We have not done anything systematic in our journey to go after these issues. In general, we are happy enough when the algorithms pass the test suite, and, if there is some help from 80-bit register, so be it.
Sounds very reasonable!
My rough estimation is that far less than 1% of the tests are affected by this or similar overflow issues (when using our compiler).
Oh my. 1%? That is a scary large number.
Well, likely it is 'far less' than that ;)
Portability to more platforms is one interest indeed. Another interest is extended precision with package such as GMP where, as I understand, the precision is fixed throughout the computation. (So for example you are 256-bit thought, and there is not a 300-bit register to come help you.)
Sounds interesting, but I cannot comment on this, since I lack of experience with such fixed precision attempts.

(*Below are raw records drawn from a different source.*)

/-! Ill-formed commands. -/

/-- R149, R11, R171, R341, R266, R320: an operand beyond the last context, cell, channel, domain, line, chip or core. -/
theorem test_wf_numbers :
    (Instr.nop 1024).wf = false ∧ (Instr.nop 1023).wf = true ∧ (Instr.cellEnable 354).wf = false ∧ (Instr.cellEnable 353).wf = true ∧
    (Instr.channelPause 0 16).wf = false ∧ (Instr.channelPause 0 15).wf = true ∧ (Instr.commit 256 .host).wf = false ∧
    (Instr.pealEnable 16).wf = false ∧ (Instr.routeWrite 16384 0).wf = false ∧ (Instr.corePealArrive 4608 0).wf = false ∧
    (Instr.corePealArrive 4607 15).wf = true ∧ (Instr.pealLeave (.core 4608) 0).wf = false ∧ (Instr.pealLeave (.context 1024) 0).wf = false := by
  decide +kernel
/-- R11: a link event at a cell that is no L-cell, a host link at one that is no H-cell, a mesh link beyond 15. -/
theorem test_wf_roles :
    (Instr.linkDown 335).wf = false ∧ (Instr.linkDown 336).wf = true ∧ (Instr.linkUp 352).wf = false ∧
    (Instr.hostLinkState 351 true).wf = false ∧ (Instr.hostLinkState 353 true).wf = true ∧ (Instr.syncOffset 0 0 0 0 50).wf = false ∧
    (Instr.itemArrival 16 { payload := .performed 0 }).wf = false ∧ (Instr.streamOpen 16 0 0 0).wf = false ∧
    (Instr.openReply 0 (some 16)).wf = false ∧ (Instr.correctableError 0 .linkCrc).wf = false ∧ (Instr.correctableError 336 .linkCrc).wf = true := by
  decide +kernel
/-- R323, R341, R149: an item whose envelope names no chip, domain or context. -/
theorem test_wf_items :
    (Instr.itemArrival 0 { chip := 16384, payload := .performed 0 }).wf = false ∧
    (Instr.itemArrival 0 { domain := 256, payload := .performed 0 }).wf = false ∧
    (Instr.itemArrival 0 { ctx := 1024, payload := .performed 0 }).wf = false ∧
    (Instr.itemArrival 0 { payload := .performed 0 }).wf = true := by
  decide +kernel
/-- R56, R160, R167, R174, R416: an image, burst, grant list or answer that is too long, a burst that is not aligned. -/
theorem test_wf_answers :
    (Instr.formeImageReturn 0 .ok (List.replicate 17 0)).wf = false ∧ (Instr.formeImageReturn 0 .ok (List.replicate 16 0)).wf = true ∧
    (Instr.fetchBurstReturn 0 1024 .ok (List.replicate 65 0)).wf = false ∧ (Instr.fetchBurstReturn 0 512 .ok []).wf = false ∧
    (Instr.load 0 .host (List.replicate 64 0)).wf = false ∧ (Instr.restore 0 .host [] []).wf = false ∧
    (Instr.readResponse 0 0 .ok (List.replicate 513 0)).wf = false ∧ (Instr.wearMeasure 0 [0] 0 0).wf = false := by
  decide +kernel
/-- R153, R157, R341, R400, R450, R30, R459, R455: a listed command number sent as a bad one, a consumed domain, a counter, a
register width, a Toll period, a grade and an agent that do not exist; a Peal flit on a line of one chip. -/
theorem test_wf_values :
    (Instr.badOp 0 1).wf = false ∧ (Instr.badOp 0 7).wf = false ∧ (Instr.badOp 0 0).wf = true ∧ (Instr.badOp 0 16).wf = false ∧
    (Instr.dumpDone [256]).wf = false ∧ (Instr.evselWrite (.cell 354) 0 0).wf = false ∧ (Instr.evcntWrite (.belfry true) 8 0 0).wf = false ∧
    (Instr.registerWrite .host 0 16 0).wf = false ∧ (Instr.registerWrite .host (2 ^ 48) 64 0).wf = false ∧
    (Instr.registerWrite (.context 1024) 0 64 0).wf = false ∧ (Instr.lowerWordRead (2 ^ 48)).wf = false ∧
    (Instr.syncOffset 336 0 0 0 3).wf = false ∧ (Instr.syncOffset 336 0 0 0 1024).wf = true ∧
    (Instr.powerGood { grade := 3 }).wf = false ∧ (Instr.pealFlit 336 7 false .release).wf = false ∧ (Instr.mbistDone [354]).wf = false := by
  decide +kernel

/-! Helpers. -/

/-- A command answers a next state that passes a check. -/
def answers (r : Res) (p : State → Bool) : Bool := match r with | .next t => p t | _ => false
/-- A chip in RUN mode, every core enabled, the Toll running and Toll 1 next. -/
def chip : State :=
  { regs := { mode := .run, busy := false, powered := true, fuseOk := true, mbistDone := true, good := BitVec.allOnes 4608, fusedGood := BitVec.allOnes 4608 }
    time := { running := true, next := 1 } }
/-- CONFIG of the tests' context: a SYSTEM context of domain 2 at cell 16, every channel, half and mode bit as given. -/
def cfg (deadline lead : Bool) : Word :=
  BitVec.ofNat 64 (1 + place 2 2 + place 16 10 + place (flag deadline) 19 + place 3 20 + place (flag lead) 24 + place 0xFFFF 25)
/-- An instruction word: opcode, channel, source, destination, auxiliary slot, profile, chime, flags, immediate (R184). -/
def word (op : Nat) (ch src dst aux prof : Nat := 0) (chime : Nat := 63) (flags imm : Nat := 0) : Insn :=
  BitVec.ofNat 128 (place op 120 + place ch 116 + place src 110 + place dst 104 + place aux 98 + place prof 94 + place chime 88 + place flags 64 + imm)
/-- Context 1 RUNNING at 0x1000, in a list of 4 instructions whose word there is `w`. -/
def body (w : Insn) : Ctx :=
  { regs := { state := .running, config := cfg false false }, pc := 0x1000, listBase := 0x1000, listCount := 4
    bursts := [{ addr := 0x1000, words := [w, w, w, w] }]
    grants := [{ first := 0, last := 353, channel := 0, work := 4, prefetch := 0 }] }
/-- A context with its turn. -/
def turn (x : Ctx) : State := { chip with ctxs := [(1, x)], cells := [(16, { decode := some 1 })] }
/-- The word `w` at its turn. -/
def at0 (w : Insn) : State := turn (body w)
/-- A state's context 1. -/
abbrev c1 (s : State) : Ctx := getCtx s 1
/-- The hypotheses `AtWord` and `Accepted`, as one check. -/
def ready (s : State) (c : Nat) (w : Insn) : Bool :=
  decide (c < ctxCount) && hasTurn s c && (match burstOf (getCtx s c) with | some b => b.bad.isNone | none => false) &&
    decide (currentWord (getCtx s c) = some w)
/-- A word that passes its encoding and `CHMASK` checks, as one check. -/
def accepted (s : State) (c : Nat) (w : Insn) : Bool := wordOk w && (!namesChannel w || cfgChannel (configOf s c) (chOf w))
/-- `ready` says `AtWord`. -/
theorem atWord_of {s : State} {c : Nat} {w : Insn} (h : ready s c w = true) : AtWord s c w := by
  simp only [ready, Bool.and_eq_true, decide_eq_true_eq] at h
  obtain ⟨⟨⟨h1, h2⟩, h3⟩, h4⟩ := h
  refine ⟨h1, h2, ?_, h4⟩
  cases hb : burstOf (getCtx s c) with
  | none => rw [hb] at h3; cases h3
  | some b => rw [hb] at h3; exact ⟨b, rfl, Option.isNone_iff_eq_none.mp h3⟩
/-- `accepted` says `Accepted`. -/
theorem accepted_of {s : State} {c : Nat} {w : Insn} (h : accepted s c w = true) : Accepted s c w := by
  simp only [accepted, Bool.and_eq_true, Bool.or_eq_true, Bool.not_eq_true'] at h
  exact ⟨h.1, fun hn => h.2.resolve_left (by simp [hn])⟩
/-- The two hypotheses that most statements about instructions share. -/
theorem at_accepted {s : State} {c : Nat} {w : Insn} (h : (ready s c w && accepted s c w) = true) : AtWord s c w ∧ Accepted s c w :=
  ⟨atWord_of (by simp_all), accepted_of (by simp_all)⟩
/-- A command answers a next state in which the context has no fault and stands at `pc`. -/
def goes (r : Res) (pc : Word) (p : State → Bool := fun _ => true) : Bool :=
  answers r fun t => decide ((c1 t).pc = pc) && decide ((c1 t).regs.fault = 0) && p t
/-- A command answers a next state in which the context is PAUSED with a fault at its program counter. -/
def faults (r : Res) (code : Code) : Bool :=
  answers r fun t => decide ((c1 t).regs.fault = code) && decide ((c1 t).regs.state = .paused) && decide ((c1 t).pc = 0x1000)

/-! The queue and the invariants. -/

/-- The queue: the front command runs on the rest; an empty queue idles (log 1). -/
theorem witness_TheFrontCommandRuns :
    ({ chip with pending := [.heartbeat true, .tamper] } : State).pending = .heartbeat true :: [.tamper] ∧
    answers (step { chip with pending := [.heartbeat true, .tamper] }) (fun t => decide (t.pending = [.tamper])) = true ∧
    chip.pending = [] ∧ step chip = .next chip := by
  refine ⟨rfl, by decide +kernel, rfl, rfl⟩
/-- A sound state, here and after reset, whose step answers a next state. -/
theorem witness_SoundIsKept : chip.Sound ∧ State.reset.Sound ∧
    ∃ t, step { chip with pending := [.tollPeriodWrite 1024] } = .next t ∧ t.time.pendingPeriod = some 1024 := by
  refine ⟨?_, ?_, _, rfl, by decide +kernel⟩ <;>
    exact ⟨by decide +kernel, ⟨by decide +kernel, by decide +kernel⟩, fun _ h => (by cases h), fun _ _ h => (by cases h)⟩
/-- A command that answers a next state and leaves the queue. -/
theorem witness_TheQueueIsUntouched :
    ∃ t, exec (.heartbeat true) { chip with pending := [.tamper] } = .next t ∧ t.pending = [.tamper] := ⟨_, rfl, rfl⟩
/-- R346, R349, R350: the commands that the statement names do what it lets them. -/
theorem witness_KeysComeOnlyThroughTheKeyPort :
    answers (exec (.loadKey 2 7 true) chip) (fun t => decide ((getDom t 2).key = some 7)) = true ∧
    answers (exec (.lock 255 true) chip) (fun t => (getDom t 255).lock) = true ∧
    answers (exec (.unlock 0 true) { chip with domains := [(0, { lock := true })] }) (fun t => !(getDom t 0).lock) = true ∧
    answers (exec (.keyRelease 0 true) { chip with domains := [(0, { lock := true, key := some 1 })] })
      (fun t => !(getDom t 0).lock && decide ((getDom t 0).key = none)) = true := by decide +kernel

/-! Setup and control (R188-R213). -/

/-- The hypotheses that the statements about an instruction share. -/
def Shows (s : State) (w : Insn) : Prop := AtWord s 1 w ∧ Accepted s 1 w
/-- R206: a NOP with every other bit set. -/
abbrev wNop : Insn := word 0x17 (ch := 15) (src := 63) (flags := 0xFFFFFF) (imm := 0xFFFFFFFFFFFFFFFF)
/-- A VALID slot. -/
def valid : Slot := { state := .valid }
/-- R193: UNFORME of slots 0 and 63. -/
abbrev wUnforme : Insn := word 0x02 (imm := 2 ^ 63 + 1)
/-- Context 1 with slots 0, 1 and 63 VALID. -/
abbrev sUnforme : State := turn { body wUnforme with slots := [(0, valid), (1, valid), (63, valid)] }
/-- NOP and UNFORME; the end of the list with a call open, an entry pending, and neither (R201). -/
theorem witness_NopAndUnformeRetire :
    (AtWord (at0 wNop) 1 wNop ∧ opOf wNop = 0x17 ∧ goes (exec (.nop 1) (at0 wNop)) 0x1010 = true) ∧
    (Shows sUnforme wUnforme ∧ opOf wUnforme = 0x02 ∧ goes (exec (.unforme 1) sUnforme) 0x1010
      (fun t => decide ((slotOf t 1 0).state = .empty ∧ (slotOf t 1 1).state = .valid ∧ (slotOf t 1 63).state = .empty)) = true) ∧
    (AtWord (turn { body wNop with listCount := 1 }) 1 wNop ∧
      goes (exec (.nop 1) (turn { body wNop with listCount := 1 })) 0x1010 (fun t => decide ((c1 t).regs.state = .waiting ∧ (c1 t).wait = .doorbell)) = true) ∧
    (AtWord (turn { body wNop with listCount := 1, calls := [0] }) 1 wNop ∧
      answers (exec (.nop 1) (turn { body wNop with listCount := 1, calls := [0] })) (fun t => decide ((c1 t).regs.fault = ILLEGAL_INSTR)) = true) ∧
    (let x := { body wNop with listCount := 1, regs := { (body wNop).regs with queue := 1, tail := 1 } }
     AtWord (turn x) 1 wNop ∧ goes (exec (.nop 1) (turn x)) 0x1010 (fun t => decide ((c1 t).regs.state = .running ∧ (c1 t).listCount = 0)) = true) := by
  refine ⟨⟨atWord_of ?_, ?_, ?_⟩, ⟨at_accepted ?_, ?_, ?_⟩, ⟨atWord_of ?_, ?_⟩, ⟨atWord_of ?_, ?_⟩, atWord_of ?_, ?_⟩ <;> decide +kernel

Yes. We are interested. We can only do so much though. And we have a lot on our plates. So maybe we take this one issue at a time, and we see how far we go.
I am still unsure what a good general approach would be. Bare with me, if my understanding is too naive. But isn't over-/underflow always depending on both: input data and algorithm? So instead of flooding the code with new conditionals testing for and new code for recovering from them we might instead decrease the 'allowed range' for the input data? I don't have the necessary insight into the effort required for either approach, though. So I cannot judge what would be more feasible.
In any case, posting issues on the GitHub is always a good idea. It gives awareness to the problem, and it helps gathering help, ideas to fix the issues.
Good. We will file issues as we go. I understand that it will be a challenge to come up with a fix without being able to reproduce an underflow. So, what information can we provide to make the issue more clear? Does the path down to the concrete underflow help? I.e.: providing iteration counts, current values of locals together with file names etc.?
I am happy we go down this path, but I would recommend to take it easy.
Same thing here! :)
One outcome of #577 is that LAPACK relies on the FORTRAN compiler to implement reasonably robust (under- / overflow) complex division and ABS(). I wonder if we should start maintaining a document, collecting such and similar requirements? They will be equally important and useful for anyone wanting to use LAPACK with other / new compilers, for compiler builders and in order to transfer parts or all of LAPACK algorithms to other languages?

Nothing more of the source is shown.